Однако камерный оркестр местной филармонии был на удивление хорошим. Художественный руководитель оркестра Арнольд Кац жёстко требовал, музыканты ворчали, но уровень исполнения был не хуже, чем у больших. Ефим был немного знаком с некоторыми музыкантами, любил ходить на камерные концерты.
Вот и сейчас Ефим выискивал афиши камерного оркестра или концертов филармонии. Ничего существенного. Была скромная, довольно бледно отпечатанная афиша вечера фортепианной музыки в исполнении какой-то Лотар-Шевченко – в малом зале консерватории. Ефим смахнул снег с афиши. На портрете была пожилая женщина, взгляд был какой-то отсутствующий. В программе – Дебюсси, Шопен. Странная фамилия – Лотар-Шевченко. Наверное, псевдоним. Любят они себе брать благозвучные псевдонимы, вроде Ромуальда Засинайского. Надо будет спросить у Бори Кагана – он был своим человеком в музыкально-артистической богеме и многих там знал.
Ефим пошёл дальше по улице, не обращая внимания на снег, который всё сыпал и сыпал мелкой крошкой, заметая тротуар.
На другой день, отчитав утренние лекции, Ефим заглянул в диспетчерскую Вычислительного центра узнать, когда у него машинное время.
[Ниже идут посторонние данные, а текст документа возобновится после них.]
/-! ## Link assists (spec/10) -/

/-- What steps 1 to 10 of R253 made of a MAC frame: it goes on, it is dropped, it completes with a STATUS under KEEP,
it is a duplicate (R259), or it completes as MODE 1 (LNK_CFG.EN 0). -/
inductive MacVerdict
  | go | drop | keep (status : Nat) | duplicate | plain
deriving DecidableEq, Repr

/-- A MAC frame in the link assists (R253, R254): the frame's number, position, descriptor, sync record, header word,
length, rate and block size, the bytes decoded so far, what the steps made of it, the source's record index, the relay
buffer held for its copy, whether it is a flood copy that counts at commit (R264), and whether its bytes stand in its
receive buffer (R294). -/
structure Mac where
  id      : Nat
  pos     : Nat
  pool    : Nat
  idx     : Nat
  sync    : SyncRec
  hdr     : W20
  len     : Nat
  rate    : Nat
  bs      : Nat
  bytes   : List Byte
  verdict : MacVerdict
  nbr     : Option Nat
  relay   : Option Nat
  counts  : Bool
  placed  : Bool
deriving DecidableEq, Repr

/-- How far a relay has come (R267-R271): its buffer holds a copy, it is PENDING, it stands loaded in the relay
transmit slot, its TX start was made, or its start was refused. -/
inductive RelaySt
  | copy | pending | loaded | fired | failed
deriving DecidableEq, Repr

/-- A relay (R267-R271): its buffer, how far it has come, the fold entry's address, due slot, tries, the frame's
length, rate and block size. -/
structure Relay where
  buf    : Nat
  st     : RelaySt
  entry  : Nat
  due    : W40
  tries  : Nat
  len    : Nat
  rate   : Nat
  bs     : Nat
deriving DecidableEq, Repr

/-- How far the frame that an immediate ACK acknowledges has come (R275). -/
inductive AckSt
  | waiting | accepted | duplicate | rejected
deriving DecidableEq, Repr

/-- An immediate ACK in preparation or on its way (R273-R275): its frame's number, position, source, counter and
report, the source's record, how the frame stands, the ticks of its last symbol and of its first block's decode, once
fired whether it is cut or sent in full, and whether the frame's roll-call entry waits for its end (R278). -/
structure AckRun where
  frame : Nat
  pos   : Nat
  src   : BitVec 32
  ctr   : BitVec 32
  rpt   : Byte
  nbr   : Option Nat
  st    : AckSt
  decAt : Nat
  endAt : Option Nat
  fired : Bool
  full  : Bool
  cut   : Bool
  owed  : Bool
deriving DecidableEq, Repr

structure Link where
  macs    : List Mac
  relays  : List Relay
  primNow : Option Nat
  ack     : Option AckRun
  ackWait : Option (BitVec 32 × BitVec 32 × Nat)
  rc      : List (BitVec 32 × BitVec 32)
  rcCopy  : Option (Nat × List Byte)
  foldClr : Bool
deriving DecidableEq, Repr

/-! ## UART, pins and supplies (spec/05, spec/16, spec/21) -/

structure Uart where
  rx      : List (Byte × Bool)
  tx      : List Byte
  shift   : Option Byte
deriving DecidableEq, Repr

/-! ## Cipher, tack room, hash and public-key engine, TRNG (spec/11) -/

/-- A tack-room command on its way to its end (R283): what it will leave when it is done, and the tick of its write.
-/
structure TrRun where
  op      : Nat
  slot    : Nat
  res     : Nat
  key     : BitVec 256
  attr    : W20
  count   : Nat
  limit   : Nat
  warn    : Nat
  reserve : Nat
  out     : List Byte
  outAt   : Nat
  wrAt    : Nat
deriving DecidableEq, Repr

/-- A submission waiting for a queue entry (R290): source, record address, arrival; source 0 carries the MAC frame's
number in place of an address. -/
structure CphWait where
  src    : Nat
  addr   : Nat
  since  : Nat
deriving DecidableEq, Repr

/-- An accepted request (R289, R291, R294): source, record address, operation, slot, tag bytes, lengths, operand
addresses, and for a link request the MAC frame's number. -/
structure CphReq where
  src   : Nat
  recAt : Nat
  op    : Nat
  slot  : Nat
  tagN  : Nat
  aadN  : Nat
  len   : Nat
  nonce : Nat
  aad   : Nat
  srcAt : Nat
  dst   : Nat
  tagAt : Nat
deriving DecidableEq, Repr

/-- A hash or public-key command on its way to its end (R295): its RESULT, the bytes that a HASH_UPDATE still waits
for, and the bytes it writes. -/
structure HpkRun where
  op    : Nat
  res   : Nat
  left  : Nat
  out   : List Byte
  outAt : Nat
deriving DecidableEq, Repr

/-- The SHA-256 context (R295): chaining value, bytes not yet hashed, bytes hashed. -/
structure ShaCtx where
  h     : List (BitVec 32)
  buf   : List Byte
  total : Nat
deriving DecidableEq, Repr

/-- The tack room and its engines: keys and attributes of the slots, the tack-room command, the submissions waiting,
the queue, the request running with its hold half and the operand bytes read so far (R291), the slots whose requests
hold the halves, the hash or public-key command, and the hash context; the TRNG's 16-bit words ready for TRNG_DATA,
whether it makes more, and the outcome of start-up tests that wait for its charge (R293, R297); the last tick with
work for holder 14, and the tick in which its charge last returned (R293). -/
structure Cipher where
  keys    : Tab (BitVec 256)
  attrs   : Tab W20
  tr      : Option TrRun
  waits   : List CphWait
  queue   : List CphReq
  running : Option (CphReq × Option Nat)
  got     : List Byte
  half0   : Option Nat
  half1   : Option Nat
  hpk     : Option HpkRun
  sha     : ShaCtx
  trngN   : Nat
  trngRun : Bool
  trngTest : Option Bool
  workAt  : Nat
  gaveAt  : Option Nat
deriving DecidableEq, Repr

/-! ## OTP, keeper and backup area (spec/11, spec/18, spec/19) -/

/-- The OTP records (R20, R21, R28, R299, R302, R441, R443, R450, R454, R470, R510).  A spare record is its kind and
index in the layout of R471; `inForce` of them, the oldest, were applied at the last cold start that applies rows
(R467). -/
structure Otp where
  id      : Vector W20 6
  lit     : Bool
  kek     : BitVec 256
  d       : BitVec 256
  qx      : BitVec 256
  qy      : BitVec 256
  root0   : Option (BitVec 256)
  root1   : Option (BitVec 256)
  rev0    : Bool
  rev1    : Bool
  isSealed : Bool
  epoch   : Nat
  ceil    : Option (BitVec 11)
  halter  : Option (Vector W20 4)
  energy  : Bool
  floors  : List (BitVec 32)
  spares  : List (Nat × Nat)
  inForce : Nat
  rows    : Nat
deriving DecidableEq, Repr

/-- A keeper order on its way to its end (R454): code, result, and what it commits when the OTP takes it. -/
inductive OtpCommit
  | none | ceil (r : BitVec 11) | halter (v : Vector W20 4) | energy | floor (v : BitVec 32)
  | rootSet (n : Nat) (digest : BitVec 256) | rootRevoke (n : Nat) | seal | unlock (scope : Nat)
deriving DecidableEq, Repr

structure KOrder where
  code   : Nat
  res    : Nat
  commit : OtpCommit
deriving DecidableEq, Repr

/-- Which of the keeper's start sequences is due (R438, R439). -/
inductive StartKind
  | cold | dormant | warm
deriving DecidableEq, Repr

/-- The keeper: its backup area (COUNT, FAILS, validity; R443), the order in progress, the tick of the launch that the
start watchdog counts from (R449), whether the reset asked for recovery (R451), which start sequence follows the last
reset, whether it has ended, whether its rows up to the 900 µs one are done (R438), and whether BOOT waits for an
update command that has the engines (R496). -/
structure Keeper where
  count   : Nat
  fails   : Nat
  valid   : Bool
  order   : Option KOrder
  launch  : Option Nat
  recov   : Bool
  kind    : StartKind
  started : Bool
  early   : Bool
  bootWaits : Bool
deriving DecidableEq, Repr

/-! ## Chord (spec/12) -/

/-- An entry of the active bay table (R319). -/
structure BayEnt where
  ofs   : Nat
  len   : Nat
  role  : Nat
  dir   : Nat
  every : Nat
deriving DecidableEq, Repr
Диспетчер – высокая статная девушка с ярко-голубыми глазами и длинной русой косой, нависала над тщедушным Борей Каганом. Боря пытался ей что-то втолковать, нервничал, голос его срывался. Диспетчер, закалённая в сражениях за машинное время, часто с каким-то садистским удовольствием урезала это время уж слишком ретивым, вроде этого неугомонного Бори. Она была неумолима, как кассирша кассы авиабилетов или продавщица овощного магазина. Ничего толком не добившись, Боря, красный и взлохмаченный, выскочил в коридор.
– Ссучка…
– Охолонь, старче, – сказал Ефим, записывая на пустую перфокарту своё расписание, – надо и её понять – все клянчат время, а чтобы замуж взять – никого, вот и лютует.
Остывал Боря медленно, как добротный сибирский самовар.
– Она даёт мне время по ночам. А днём у меня студенты. От бессонницы я уже скоро раком стану.
– А когда она тебе должна давать? Днём ей некогда.
– Ну ты, хохмач районного масштаба. Я таких в детстве из рогатки убивал.
– А я ничего и не сказал. Если ты подумал так, как я, то как тебе не стыдно. Наплюй, пошли лучше в кофейню, зальём горе. Говорят, свежие зёрна завезли.
Боря и Ефим с чашками кофе и пирожными устроились за угловым столиком.
– Боря, ты среди музыкантов свой человек, хотя я бы на их месте давно бы тебя попёр. Ты мне объясни, кто есть таковская – Лотар-Шевченко.
– А-а, эта… Шопенистка.
Казалось, не было ничего на свете, чего бы Боря не знал.
– Ты можешь нормальным языком изъясняться?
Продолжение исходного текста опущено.